Many lactating animals (e.g., mice, rats, prairie voles, hamsters, lions, domestic cats, rabbits, squirrels, and domestic sheep) are more aggressive than their non-lactating peers. In animals, lactation increases aggressive behavior, and reduces physiological responses to stress. This makes sense because for many animal, and even humans until 100 years ago, many infants didn't survive. Lactation is a way for the mother's body to know that there is an infant to still take care of. However, humans have built societies and homes, invented seatbelts, and established food protection standards. So, it remains to be documented whether human women become more aggressive after having a baby, and what physiological processes support this change in behavior.

To answer this question, Dr. Jennifer Hahn-Holbrook, now a professor at Chapman University, and her colleagues conducted a very cool experiment to understand whether breastfeeding women are more aggressive, and whether that aggression is accounted for by reduced physiological responses to stress.
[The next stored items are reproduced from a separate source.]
/-- A sampling phase takes one step toward the centre of its clean run, where that lies two or more away (R457, R268). -/
def stepPhase (p centre : Nat) : Nat := if p + 2 ≤ centre then p + 1 else if centre + 2 ≤ p then p - 1 else p
def Dev.trimPhase (d : Dev) (x : Fin 8 × Fin 2 × Fin 8) : Dev :=
  let b := x.1.val
  let l := d.blink b
  let cur := l.trimNext.getD (l.phase0, l.phase1)
  let new := if x.2.1.val = 0 then (stepPhase l.phase0 x.2.2.val, cur.2) else (cur.1, stepPhase l.phase1 x.2.2.val)
  if d.blOn b = false ∨ new = cur then d
  else (d.updBlink b (fun y => { y with trimNext := some new })).bump Reg.TR_CNT_SWAP

/-- The trim tick (R457): sensors first, since their temperature sets every code. `lanes` are UCIe lanes that fail with no redundant lane left;
a repair itself comes into force with LINK_TRAINED. -/
def Dev.trimTick (d : Dev) (t : Nat) (bg sens : List (BitVec 16)) (dev : List (Fin 2 × BitVec 16)) (term : List (Fin 8 × Fin 5 × Fin 32))
    (phase : List (Fin 8 × Fin 2 × Fin 8)) (lanes : List (Fin 64)) : Dev :=
  let d := { d with trim := { d.trim with last := t } }
  let d := d.trimSensors t (sens.map BitVec.toNat)
  let d := d.trimBandgap t (bg.map BitVec.toNat)
  let d := (List.range 2).foldl (fun (d : Dev) n => d.trimCell t dev n) d
  let d := term.foldl Dev.trimTerm d
  let d := phase.foldl Dev.trimPhase d
  lanes.foldl (fun (d : Dev) l => d.noSpareElement t 3 l.val) d.takeTrims

/-- When the next trim tick falls (R457). -/
def Dev.trimDue (d : Dev) : Option Nat := if d.bit Reg.TR_CFG 0 then some (d.trim.last + 2 ^ 24) else none

/-! ## Requests at the admission unit (R348, R369, R421, R447) -/

/-- The request that the admission unit takes next: ADMIT op 0 waits until the feature window has closed (R421). -/
def Dev.nextRequest (d : Dev) : Option AdmRequest :=
  d.tk.requests.find? (fun r => match r with
    | .task _ _ submit _ => !(submit && decide (d.hx.window = 0))
    | .ledger _ => true)

/-- A ledger slot's request is answered; one that was refused is told to the planner or the cobbler that made it (R138, R456). -/
def Dev.answerLedger (d : Dev) (t a : Nat) : Dev :=
  let x := d.slot a
  let d := d.answerSlot a
  let y := d.slot a
  if y.state ≠ 5 then d
  else if x.kind = 8 then d.shutRefused t x.unit (decide (x.second = 1))
  else if x.kind = 7 ∧ x.planner = true then d.svFault t 0 4 (y.code + 65536 * (x.unit - 18))
  else d

def Dev.admissionAnswer (d : Dev) (m : Mem) (t : Nat) : Dev :=
  match d.nextRequest with
  | none => d
  | some r =>
    let d := d.updTk (fun x => { x with requests := x.requests.erase r })
    match r with
    | .task c k submit arg => d.taskRequest m t c k submit arg
    | .ledger a => d.answerLedger t a

/-! ## Repair of rows (R389, R456) -/

/-- ROW_REPAIR; with auto_retire, a last-store bank without a spare row is retired (R456). -/
def Dev.repairRow (d : Dev) (t : Nat) (last : Bool) (bank row : Nat) : Dev :=
  let r := d.rowRepair t (bank + 16 * b2n last) row
  if r.2 = true ∧ last = true ∧ d.bit Reg.SV_CFG 0 = true then
    match r.1.ownRequest 7 (uid 3 (18 + bank) 0) 0 with
    | some d => d
    | none =>
      let f := r.1.fresh
      f.2.svFault t 0 4 (f.1 % 65536 + 65536 * bank)
  else r.1

/-! ## Activities (R445 to R449) -/

/-- ACTIVITY_START (R448): the start boundary has come. -/
def Dev.activityStart (d : Dev) (t a : Nat) : Dev :=
  let x := d.slot a
  if d.startDue x then
    let d := (d.slotRunning t a).startEffect t a
    if x.kind = 8 then d.shutBegin t a else d
  else d

/-- ACTIVITY_FAIL (R449). -/
def Dev.failActivity (d : Dev) (m : Mem) (t a : Nat) : Dev :=
  if (d.slot a).kind = 8 then (if (d.slot a).state = 3 ∧ d.shutStuck a = true then d.shutFail t a else d) else d.activityFail m t a

/-! ## Last store (R119, R128, R132, R137, R138) -/

/-- The last store looks for a working set for head h anew (R119, R132). -/
def Dev.searchSet (d : Dev) (m : Mem) (t h : Nat) : Dev :=
  let r := d.newSerial m t h
  if r.2 then r.1.joinForced t h true else r.1

/-- The head's records are provisional: by its region, or for want of one (R119, R133). -/
def Dev.wantsSet (d : Dev) (h : Nat) : Bool :=
  d.ltOn h && (d.headProvisional h || (match (d.lth h).region with
    | some r => r.unity
    | none => true))

/-- LT_CMD op 2 (R119). -/
def Dev.rescan (d : Dev) (m : Mem) (t : Nat) : Dev :=
  let d := (List.range 8).foldl (fun (d : Dev) i => d.wrN (Reg.LT_DIR_BAD i) 0) d
  ((List.range 8).filter d.wantsSet).foldl (fun (d : Dev) h => d.searchSet m t h) d

/-- LT_CMD op 4 (R137): the head asks at the next gap. -/
def Dev.shutGapCmd (d : Dev) (h : Nat) : Dev := if d.shutOn h then d.updLth h (fun x => { x with due := true }) else d

/-- A build finishes (R128): records written whole are no longer poisoned. A build that reads a set of host memory does not finish while the
link that carries it is in D3hot and issues no requests (R406). -/
def Dev.finishBuild (d : Dev) (m : Mem) (t : Nat) (sets : List SetRead) : Dev × List MemWrite :=
  if (d.link d.directLink).d3hot = true ∧ sets.any (fun x => x.recs.isSome) = true then (d, [])
  else
    let r := d.buildDone m t d.fab.poisonLast sets
    let done := r.2.filterMap (fun w => match w with
      | .last i _ => some i
      | _ => none)
    ((r.1.updFab (fun f => if f.poisonLast.isEmpty then f else { f with poisonLast := f.poisonLast.filter (fun i => !done.contains i) })).retireDone t, r.2)

/-- When the forced event of head h is tried again (R138). -/
def Dev.retryAt (d : Dev) (h : Nat) : Option Nat := (d.lt.forced.find? (fun x => decide (x.1 = h))).map Prod.snd

/-! ## Commands -/

def execFaultRecordEnter (s : State) : Result := .next (if s.running then s.enterRec else s)
def execFltSet (s : State) : Result := s.act (fun now d => d.setActive now.dtime)
def execFltClear (s : State) : Result := s.act (fun now d => d.clearActive now.dtime)
def execTrimTick (bg sens : List (BitVec 16)) (dev : List (Fin 2 × BitVec 16)) (term : List (Fin 8 × Fin 5 × Fin 32))
    (phase : List (Fin 8 × Fin 2 × Fin 8)) (lanes : List (Fin 64)) (s : State) : Result :=
  s.actDue (fun _ d => d.trimDue) (fun now d => d.trimTick now.dtime bg sens dev term phase lanes)
def execAdmissionAnswer (s : State) : Result := s.actMem (fun now m d => d.admissionAnswer m now.dtime)
def execRowRepair (last : Bool) (bank : Fin 16) (row : BitVec 12) (s : State) : Result :=
  s.actWr 13 (fun now _ d => (d.repairRow now.dtime last bank row.toNat, []))
def execActivityRequest (a : Fin 32) (s : State) : Result := s.act (fun _ d => d.activityRequest a)
def execActivityEnd (a : Fin 32) (s : State) : Result := s.actMem (fun now m d => d.activityEnd m now.dtime a)
def execActivityAbort (a : Fin 32) (s : State) : Result := s.actMem (fun now m d => d.activityAbort m now.dtime a)
def execActivityFree (a : Fin 32) (s : State) : Result := s.act (fun _ d => d.activityFree a)
def execActivityStart (a : Fin 32) (s : State) : Result := s.act (fun now d => d.activityStart now.dtime a)
def execActivitySelfEnd (a : Fin 32) (s : State) : Result := s.act (fun now d => d.activitySelfEnd now.dtime a)
def execActivityFail (a : Fin 32) (s : State) : Result := s.actMem (fun now m d => d.failActivity m now.dtime a)
def execFmRetireCopyLine (s : State) : Result := s.actWr 13 (fun _ m d => d.copyLine m)
def execFmRetireSwitch (s : State) : Result := s.act (fun now d => d.retireSwitch now.dtime)
def execLtRescanCmd (s : State) : Result := s.actMem (fun now m d => d.rescan m now.dtime)
def execLtShutterGapCmd (h : Fin 8) (s : State) : Result := s.act (fun _ d => d.shutGapCmd h)
def execLtShutterForcedCmd (h : Fin 8) (s : State) : Result := s.act (fun now d => d.joinForced now.dtime h false)
def execLtBuildStart (s : State) : Result :=
  s.actMem (fun now m d => ((d.poolCheck now.dtime).buildStart m now.dtime).retireDone now.dtime)
def execLtBuildDone (sets : List SetRead) (s : State) : Result := s.actWr 9 (fun now m d => d.finishBuild m now.dtime sets)
/-- LT_SHUTTER_DUE (R137). -/
def execLtShutterDue (h : Fin 8) (s : State) : Result :=
  s.actDue (fun now d => d.shutDueAt now h) (fun _ d => d.updLth h (fun x => { x with due := true }))
def execLtShutterOverdue (h : Fin 8) (s : State) : Result := s.actDue (fun _ d => d.overdueAt h) (fun now d => d.shutOverdue now.dtime h)
def execLtShutterRetry (h : Fin 8) (s : State) : Result := s.actDue (fun _ d => d.retryAt h) (fun now d => d.forcedNext now.dtime)

end Sys2Proof.Machine
end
To do this, they recruited three groups of women: 20 women with infants between 3-6 months who were exclusively breast-feeding, 20 women with infants between 3-6 months who were feeding their infant a mix of breast milk and formula, and 20 women who had never had a baby. The women came to the laboratory and met what we call a “confederate.” A confederate is a person introduced to the participants as another participant, but in actuality is part of the experiment. The confederate was trained to be rude. Rude behavior involved ignoring the actual participant, chewing gum, and checking their cell phone during the experiment instructions. This was intended to cause the actual participants to make what psychologists call fundamental attribution error, or the tendency to place an undue emphasis on internal characteristics (personality) to explain someone else’s behavior in a given situation rather than considering the situation’s external factors. For example, when you cut someone off you know it’s because you are late and would otherwise miss your exit. When someone else cuts you off, it’s because they are a jerk.

The participants were then instructed to play a game against the other “participant” that involved reaction time. Fastest person to respond wins. The winner of each round got to push a button that released a loud sound at the loser. The participant controlled the volume (up to 150 decibels) and duration (up to 5 seconds) of the sound with their button push. After 8 rounds of the game, participants fed their babies (breastfed, formula fed) or took a break if they were in the non-mother control group. Then, the participants played the game again for another 8 rounds. The mothers’ blood pressure was monitored and recorded throughout the entire procedure.

They found that breastfeeding mothers delivered longer and louder aversive sounds to their rude competitors, compared to both the mixed-feeding mothers and the non-mothers. They also found that breastfeeding women had smaller increases in blood pressure (a measure of stress) while playing the competitive game than women in either of the other groups.

The research team concluded by saying that women who are breastfeeding, not just new moms, were more likely to be aggressive than women who are not. Supporting this idea, they found that there was a significant positive correlation between aggression during the game and the percent of the infant’s diet that was breastmilk (as a measure of how much the mother is lactating). Therefore, they believe that the physiology that supports lactation in new moms supports aggressive behavior that is protective to the infant. And further, lactating mothers show a reduced response to stress, which likely helps facilitate aggression in times of threat and competition.

So, what can we take away from this? I think on a very basic level, knowledge is power. If you or someone you know is breastfeeding, they are likely to be more aggressive than they are usually, and more aggressive than other people. This is normal and adaptive. Don’t hold it against them or yourself. Aggression has many different dimensions. In this study it was the force with which women delivered aversive sounds to competitors, like a punishment. But what might this behavior look like outside of the laboratory? Potentially, it’s perceiving other people as a threat, competing with other moms for no apparent reason, delivering unusually harsh punishments to your partner or older children for potential threats to the new baby. Just remember, increases in aggression are normal, and being driven by the many, many changes to your physiology that allowed you to have the baby and care for it in the first place.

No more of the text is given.